[Records from a collection]

╔══

-- ==== Sys2Proof/Safety.lean ====
section
/-!
DEFINITION. What a safe run is, the invariants of the machine, and the words that the statements share: which parts of a
state an instruction may change, and when a word of a convoy acts by itself over all its elements.
-/
namespace Sys2Proof.Machine

open Sys2Proof

/-- A step of the machine is safe where it answers a next state: no fault, no refusal. -/
def Safe (s : State) : Prop := ∃ t, step s = .next t

/-! ### Invariants -/

/-- The sparse stores of a strand are in canonical form: stope rows, their errors, seam rows, and what its operations have
overwritten. -/
def StrandCanonical (h : Strand) : Prop :=
  smWf 0 h.stope = true ∧ smWf 0 h.badBits = true ∧ smWf SeamRow.zero h.seam.rows = true ∧
  ∀ n, ∀ op ∈ (chanAt h n).ops, smWf none op.undo = true

/-- The sparse stores of a claim engine are in canonical form. -/
def EngineCanonical (e : Engine) : Prop := smWf 0 e.counts = true ∧ smWf 0 e.used = true ∧ smWf Seq.free e.seqs = true

/-- Memory and every other sparse store of the device is in canonical form. -/
structure Canonical (s : State) : Prop where
  mem : Memory.wf s.mem
  tags : smWf 0 s.tags = true
  bad : smWf false s.bad = true
  dcache : smWf none s.dcache = true
  adapter : smWf [] s.adapter = true
  bells : smWf Bell.zero s.bells = true
  slotSusp : smWf 0 s.slotSusp = true
  evicted : smWf 0 s.evicted = true
  parts : smWf Part.reset s.parts = true
  hostMem : smWf (0 : Byte) s.hostMem = true
  icache : smWf none s.icache = true
  gangOwner : smWf 0 s.gangOwner = true
  sumpOwner : smWf 0 s.sumpOwner = true
  streams : smWf Stream.unkeyed s.streams = true
  strands : ∀ h ∈ allStrands s, StrandCanonical h
  engines : ∀ n, EngineCanonical (engineAt s n)
  maps : ∀ p, smWf 0 (partOf s p).shaft = true ∧ smWf 0 (partOf s p).subs = true

/-- R31, R64, R101, R292: the strand's pc and its convoy's first word stand at multiples of 4, VCFG holds no value that R101
makes ILLEGAL, no VL that a stop has left exceeds 2048 (R228), and SGW names one of the three guard widths. -/
def StrandLegal (h : Strand) : Prop :=
  h.pc.toNat % 4 = 0 ∧ bitsW h.ctrl.vcfg 0 12 ≤ 2048 ∧ bitsW h.ctrl.vcfg 12 3 ≤ 5 ∧ bitsW h.ctrl.vcfg 17 3 ≤ 4 ∧
    (∀ x ∈ h.stands, ∀ n, x.cut = some n → n ≤ 2048) ∧ h.seam.gw ≠ 3 ∧
    (∀ first classes pos alone, h.convoy = .open first classes pos alone → first.toNat % 4 = 0)

/-- Every strand of the device is legal, and every launch has an entry at a multiple of 4 and a granule of at most 2048
(R361). -/
def AllLegal (s : State) : Prop :=
  (∀ h ∈ allStrands s, StrandLegal h) ∧
  ∀ l ∈ s.launches, pktField l.pkt 0 0 2 = 0 ∧ pktField l.pkt 2 0 12 ≤ 2048

/-! ### Frames -/

/-- Nothing but general registers, pc and convoy of the strand in focus differs. -/
def OnlyRegs (s t : State) : Prop :=
  t = { s with hart := { s.hart with gpr := t.hart.gpr, pc := t.hart.pc, convoy := t.hart.convoy } }

/-- The convoy of the strand is not open: a scalar or system word has ended it (R31). -/
def ConvoyEnded (t : State) : Prop := ∀ first classes pos alone, t.hart.convoy ≠ .open first classes pos alone

/-- A scalar word whose one effect is to write `v` to `gd`: g0 keeps reading 0, every other register keeps its value, the
next word follows, the convoy has ended, and nothing else changes. -/
def WritesReg (i : Instr) (s : State) (gd : Reg) (v : Word) : Prop :=
  ∃ t, exec i s = .next t ∧
    (∀ r, readG t r = if r = gd ∧ gd ≠ 0 then v else readG s r) ∧
    t.hart.pc = s.hart.pc + 4 ∧ ConvoyEnded t ∧ OnlyRegs s t

/-- A scalar floating-point word that writes `v` to `gd` and merges the flags `f` into VSTAT, and nothing else (R110, R188). -/
def WritesFloat (i : Instr) (s : State) (gd : Reg) (v : Word) (f : Flags) : Prop :=
  ∃ t, exec i s = .next t ∧
    (∀ r, readG t r = if r = gd ∧ gd ≠ 0 then v else readG s r) ∧
    t.hart.pc = s.hart.pc + 4 ∧ ConvoyEnded t ∧
    t = { s with hart := { s.hart with
      gpr := t.hart.gpr, pc := t.hart.pc, convoy := t.hart.convoy
      ctrl := { s.hart.ctrl with vstat := s.hart.ctrl.vstat ||| f.setWidth 64 } } }

/-- Another strand differs in its event counters alone (R405). -/
def CountersOnly (h h' : Strand) : Prop := h' = { h with ctrl := { h.ctrl with pmc := h'.ctrl.pmc } }

/-- Every other strand keeps all but its event counters. -/
def RestCountersOnly (s t : State) : Prop :=
  t.rest.length = s.rest.length ∧
  ∀ (i : Nat) (h : Strand), s.rest[i]? = some h → ∃ h', t.rest[i]? = some h' ∧ CountersOnly h h'

/-- What a scalar memory word may change beside memory: registers, pc, convoy, event counters, caches and the firedamp
filter with its counts. -/
def ScalarAccessFrame (s t : State) : Prop :=
  RestCountersOnly s t ∧
  t = { s with
    hart := { s.hart with gpr := t.hart.gpr, pc := t.hart.pc, convoy := t.hart.convoy,
                          ctrl := { s.hart.ctrl with pmc := t.hart.ctrl.pmc } }
    rest := t.rest, mem := t.mem, bad := t.bad, dcache := t.dcache, hits := t.hits, filter := t.filter, evicted := t.evicted }

/-! ### Traps -/

/-- A trap would be taken in the strand: no handler runs, one is set (R142), and no trap record is written (R403). -/
def HandlerReady (s : State) : Prop :=
  trapActive s = false ∧ s.hart.ctrl.tvec.extractLsb' 2 46 ≠ 0 ∧ bitW s.hart.ctrl.recctl 2 = false

/-- `t` is `s` with a trap taken (R142): the saved address, the cause with act, the handler's address, no convoy, and
nothing else but EINFO, STIDX, kd and the marks of R150 and R253. -/
structure TrapTaken (s t : State) (cause : Nat) (epc : BitVec 48) : Prop where
  pc : t.hart.pc.toNat = bitsW s.hart.ctrl.tvec 2 46 * 4
  saved : t.hart.ctrl.epc = epc.setWidth 64
  cause : bitsW t.hart.ctrl.ecause 0 8 = cause
  act : trapActive t = true
  convoy : t.hart.convoy = .none
  frame : t = { s with hart := { s.hart with
    pc := t.hart.pc, convoy := .none, resuming := false, kd := t.hart.kd, failPages := []
    ctrl := { s.hart.ctrl with
      epc := t.hart.ctrl.epc, ecause := t.hart.ctrl.ecause, einfo := t.hart.ctrl.einfo, stidx := t.hart.ctrl.stidx } } }

/-- A trap of a scalar or system word, or of a word that joins no convoy: EPC is the word, and the stop state is 0 and empty
(R142). -/
def WordTraps (i : Instr) (s : State) (cause : Nat) (aux : BitVec 16) (addr : BitVec 48) : Prop :=
  ∃ t, exec i s = .next t ∧ TrapTaken s t cause s.hart.pc ∧
    bitsW t.hart.ctrl.ecause 16 16 = aux.toNat ∧ bitsW t.hart.ctrl.einfo 16 48 = addr.toNat ∧
    t.hart.ctrl.stidx = 0 ∧ t.hart.kd = 0

/-! ### Words of a convoy -/

/-- How the word of a member stands to the strand's convoy (R31): its first word's address, the classes and positions taken
before it, whether an older member stands alone, whether it joins, whether it follows an ended convoy. -/
abbrev Join := BitVec 48 × BitVec 8 × Nat × Bool × Bool × Bool

/-- The state at the issue of a word: a convoy begins unless the word joins one (R33). -/
def issueState (s : State) (j : Join) : State := atIssue j.1 j.2.2.2.2.1 j.2.2.2.2.2 s

/-- The state from which the member of a word runs, at its position (R35). -/
def memberStart (s : State) (j : Join) : State := atPosition j.2.2.1 (issueState s j)

/-- The extension word `i` is admitted at issue, with `m` the member that it is (R78), it acts on all its elements (no stop
state is left, or a handler runs: R150, R153), and `x` stands of its convoy. -/
structure IssuesAs (i : Instr) (m : Member) (s : State) (x : Stand) : Prop where
  member : memberOf i = some m
  admitted : issueTrap m (joinState s m.c).2.2.2.2.1 (joinState s m.c).2.2.2.2.2 (joinState s m.c).2.1
    (joinState s m.c).2.2.2.1 (issueState s (joinState s m.c)) = none
  fresh : startOf s = 0 ∧ kdOf s = 0 ∧ seamDone s = false
  stand : standOf s.hart (joinState s m.c).1 = x

/-- The extension word is admitted at issue, acts on all its elements, and nothing stands of its convoy. -/
abbrev Issues (i : Instr) (m : Member) (s : State) : Prop := IssuesAs i m s (Stand.fresh (joinState s m.c).1)

/-- The strand goes on after the word, its convoy open; outside a handler no stop state remains (R150, R153). -/
structure ConvoyGoesOn (s t : State) : Prop where
  pc : t.hart.pc = s.hart.pc + 4
  convoy : ∃ first classes pos alone, t.hart.convoy = .open first classes pos alone ∧
    t.hart.stands = if trapActive s then (dropStand first s.hart).stands else []
  stidx : t.hart.ctrl.stidx = if trapActive s then s.hart.ctrl.stidx else 0
  kd : t.hart.kd = if trapActive s then s.hart.kd else 0

/-- No stope bit is in error, no STREAM source waits (R167), and none consumes a pad byte in error (R171; log 21). -/
def SourcesReady (s : State) (srcs : List Win) : Prop :=
  s.hart.badBits = [] ∧ ∀ w ∈ srcs, streamWaits s (readW s w) = false ∧ ∀ e, badSource s (readW s w) e = none

/-- Element `e` is active: below VL and selected by the mask (R20). -/
def Active (s : State) (kn : BitVec 3) (e : Nat) : Prop := e < vl s ∧ (readK s kn).getLsbD e = true

/-- The flags that element `e` of a destination raises: those of its value, and EDGE past a clamp edge (R168). -/
def raisedAt (s : State) (wd : Win) (f : Nat → Nat × Flags) (e : Nat) : Flags :=
  (f e).2 ||| (if pastEdge s.hart.height (readW s wd) e && dEdge (readW s wd) == 0 then flEDGE else 0)

/-- Every active element of the window holds its new value, and no other bit of the stope has changed. -/
structure ElementsWritten (s t : State) (wd : Win) (act : Nat → Prop) (f : Nat → Nat × Flags) : Prop where
  written : ∀ e, act e → pastEdge s.hart.height (readW s wd) e = false →
    stopeBits t.hart (coord (readW s wd) e).1 (coord (readW s wd) e).2 (tyBits (tyOf s wd)) =
      (f e).1 % 2 ^ tyBits (tyOf s wd)
  kept : ∀ r j, j < 2048 →
    (∀ e, act e → pastEdge s.hart.height (readW s wd) e = false →
      ¬((coord (readW s wd) e).1 = r ∧ (coord (readW s wd) e).2 = j / tyBits (tyOf s wd))) →
    (smGet 0 t.hart.stope r).getLsbD j = (smGet 0 s.hart.stope r).getLsbD j

/-- VSTAT gains the classes that some active element raised, and FLIX of each such class names the lowest (R187, R188). -/
structure FlagsMerged (s t : State) (act : Nat → Prop) (raised : Nat → Flags) : Prop where
  vstat : ∀ n, t.hart.ctrl.vstat.getLsbD n = true ↔
    s.hart.ctrl.vstat.getLsbD n = true ∨ ∃ e, act e ∧ (raised e).getLsbD n = true
  raisedFlix : ∀ (n : Fin 8) e, act e → (raised e).getLsbD n = true →
    (∀ e' < e, act e' → (raised e').getLsbD n = false) → t.hart.ctrl.flix[n] = BitVec.ofNat 64 (2 ^ 63 + e)
  keptFlix : ∀ n : Fin 8, (∀ e, act e → (raised e).getLsbD n = false) → t.hart.ctrl.flix[n] = s.hart.ctrl.flix[n]

/-- The bits of active elements in mask `kd` are as given (nothing for k0, R21); every other mask bit is kept. -/
def MaskWritten (s t : State) (kd : BitVec 3) (act : Nat → Prop) (bit : Nat → Prop) : Prop :=
  (∀ e, kd ≠ 0 → act e → ((readK t kd).getLsbD e = true ↔ bit e)) ∧
  ∀ k j, (k ≠ kd ∨ ¬act j ∨ kd = 0) → (readK t k).getLsbD j = (readK s k).getLsbD j

/-- No mask has changed. -/
def MasksKept (s t : State) : Prop := t.hart.masks = s.hart.masks

/-- A lane word changes nothing but the strand's stope, masks, flags, stop state, stream positions, event counters and the
counts of its words and of its strip's work (R401, R405). -/
def PlaneFrame (s t : State) : Prop :=
  t = { s with hart := { s.hart with
    pc := t.hart.pc, convoy := t.hart.convoy, stope := t.hart.stope, masks := t.hart.masks
    kd := t.hart.kd, stands := t.hart.stands
    admitted := t.hart.admitted, sent := t.hart.sent, stripWork := t.hart.stripWork, chans := t.hart.chans
    ctrl := { s.hart.ctrl with
      vstat := t.hart.ctrl.vstat, flix := t.hart.ctrl.flix, stidx := t.hart.ctrl.stidx, pmc := t.hart.ctrl.pmc } } }

/-- Channels keep all but their stream positions, and those too where no source is STREAM (R167). -/
def StreamsOnly (s t : State) (srcs : List Win) : Prop :=
  (∀ n, chanAt t.hart n = { chanAt s.hart n with spos := (chanAt t.hart n).spos }) ∧
  ((∀ w ∈ srcs, dKind (readW s w) ≠ 4) → t.hart.chans = s.hart.chans)

/-- The lane word `i` completes: every active element of `wd` takes the value of `f`, flags merge, kE of a form with X takes
the exceptions (R189), and nothing else changes. -/
def LaneWord (i : Instr) (s : State) (wd : Win) (srcs : List Win) (kn : BitVec 3) (xk : Option (BitVec 3))
    (f : Nat → Nat × Flags) : Prop :=
  Canonical s → ∀ m, Issues i m s → SourcesReady s srcs →
  ∃ t, exec i s = .next t ∧ ConvoyGoesOn s t ∧ ElementsWritten s t wd (Active s kn) f ∧
    FlagsMerged s t (Active s kn) (raisedAt s wd f) ∧
    (match xk with
     | some ke => MaskWritten s t ke (Active s kn) (fun e => raisedAt s wd f e &&& ~~~flNX ≠ 0)
     | none => MasksKept s t) ∧
    StreamsOnly s t srcs ∧ PlaneFrame s t

/-- The word `i` completes with the bits of the active elements of `kd` as given, and nothing else changed but flags. -/
def LaneMaskWord (i : Instr) (s : State) (kd : BitVec 3) (srcs : List Win) (kn : BitVec 3) (f : Nat → Bool × Flags) : Prop :=
  ∀ m, Issues i m s → SourcesReady s srcs →
  ∃ t, exec i s = .next t ∧ ConvoyGoesOn s t ∧ MaskWritten s t kd (Active s kn) (fun e => (f e).1 = true) ∧
    FlagsMerged s t (Active s kn) (fun e => (f e).2) ∧ t.hart.stope = s.hart.stope ∧ StreamsOnly s t srcs ∧ PlaneFrame s t

/-- The extension word `i` completes with `v` in `gd` and nothing else changed but stop state and stream positions. -/
def ConvoyWritesReg (i : Instr) (s : State) (srcs : List Win) (gd : Reg) (v : Word) : Prop :=
  ∀ m, Issues i m s → SourcesReady s srcs →
  ∃ t, exec i s = .next t ∧ ConvoyGoesOn s t ∧ (∀ r, readG t r = if r = gd ∧ gd ≠ 0 then v else readG s r) ∧
    StreamsOnly s t srcs ∧
    t = { s with hart := { s.hart with
      gpr := t.hart.gpr, pc := t.hart.pc, convoy := t.hart.convoy, kd := t.hart.kd, stands := t.hart.stands
      admitted := t.hart.admitted, sent := t.hart.sent, stripWork := t.hart.stripWork, chans := t.hart.chans
      ctrl := { s.hart.ctrl with stidx := t.hart.ctrl.stidx, pmc := t.hart.ctrl.pmc } } }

╚══

-- WHAT TO DO --
Copy, please, exactly the lines that start at the first line of the data and end at the line containing "strands : ∀", both kept and no others.

-- WRITTEN SOLUTION --
-- ==== Sys2Proof/Safety.lean ====
section
/-!
DEFINITION. What a safe run is, the invariants of the machine, and the words that the statements share: which parts of a
state an instruction may change, and when a word of a convoy acts by itself over all its elements.
-/
namespace Sys2Proof.Machine

open Sys2Proof

/-- A step of the machine is safe where it answers a next state: no fault, no refusal. -/
def Safe (s : State) : Prop := ∃ t, step s = .next t

/-! ### Invariants -/

/-- The sparse stores of a strand are in canonical form: stope rows, their errors, seam rows, and what its operations have
overwritten. -/
def StrandCanonical (h : Strand) : Prop :=
  smWf 0 h.stope = true ∧ smWf 0 h.badBits = true ∧ smWf SeamRow.zero h.seam.rows = true ∧
  ∀ n, ∀ op ∈ (chanAt h n).ops, smWf none op.undo = true

/-- The sparse stores of a claim engine are in canonical form. -/
def EngineCanonical (e : Engine) : Prop := smWf 0 e.counts = true ∧ smWf 0 e.used = true ∧ smWf Seq.free e.seqs = true

/-- Memory and every other sparse store of the device is in canonical form. -/
structure Canonical (s : State) : Prop where
  mem : Memory.wf s.mem
  tags : smWf 0 s.tags = true
  bad : smWf false s.bad = true
  dcache : smWf none s.dcache = true
  adapter : smWf [] s.adapter = true
  bells : smWf Bell.zero s.bells = true
  slotSusp : smWf 0 s.slotSusp = true
  evicted : smWf 0 s.evicted = true
  parts : smWf Part.reset s.parts = true
  hostMem : smWf (0 : Byte) s.hostMem = true
  icache : smWf none s.icache = true
  gangOwner : smWf 0 s.gangOwner = true
  sumpOwner : smWf 0 s.sumpOwner = true
  streams : smWf Stream.unkeyed s.streams = true
  strands : ∀ h ∈ allStrands s, StrandCanonical h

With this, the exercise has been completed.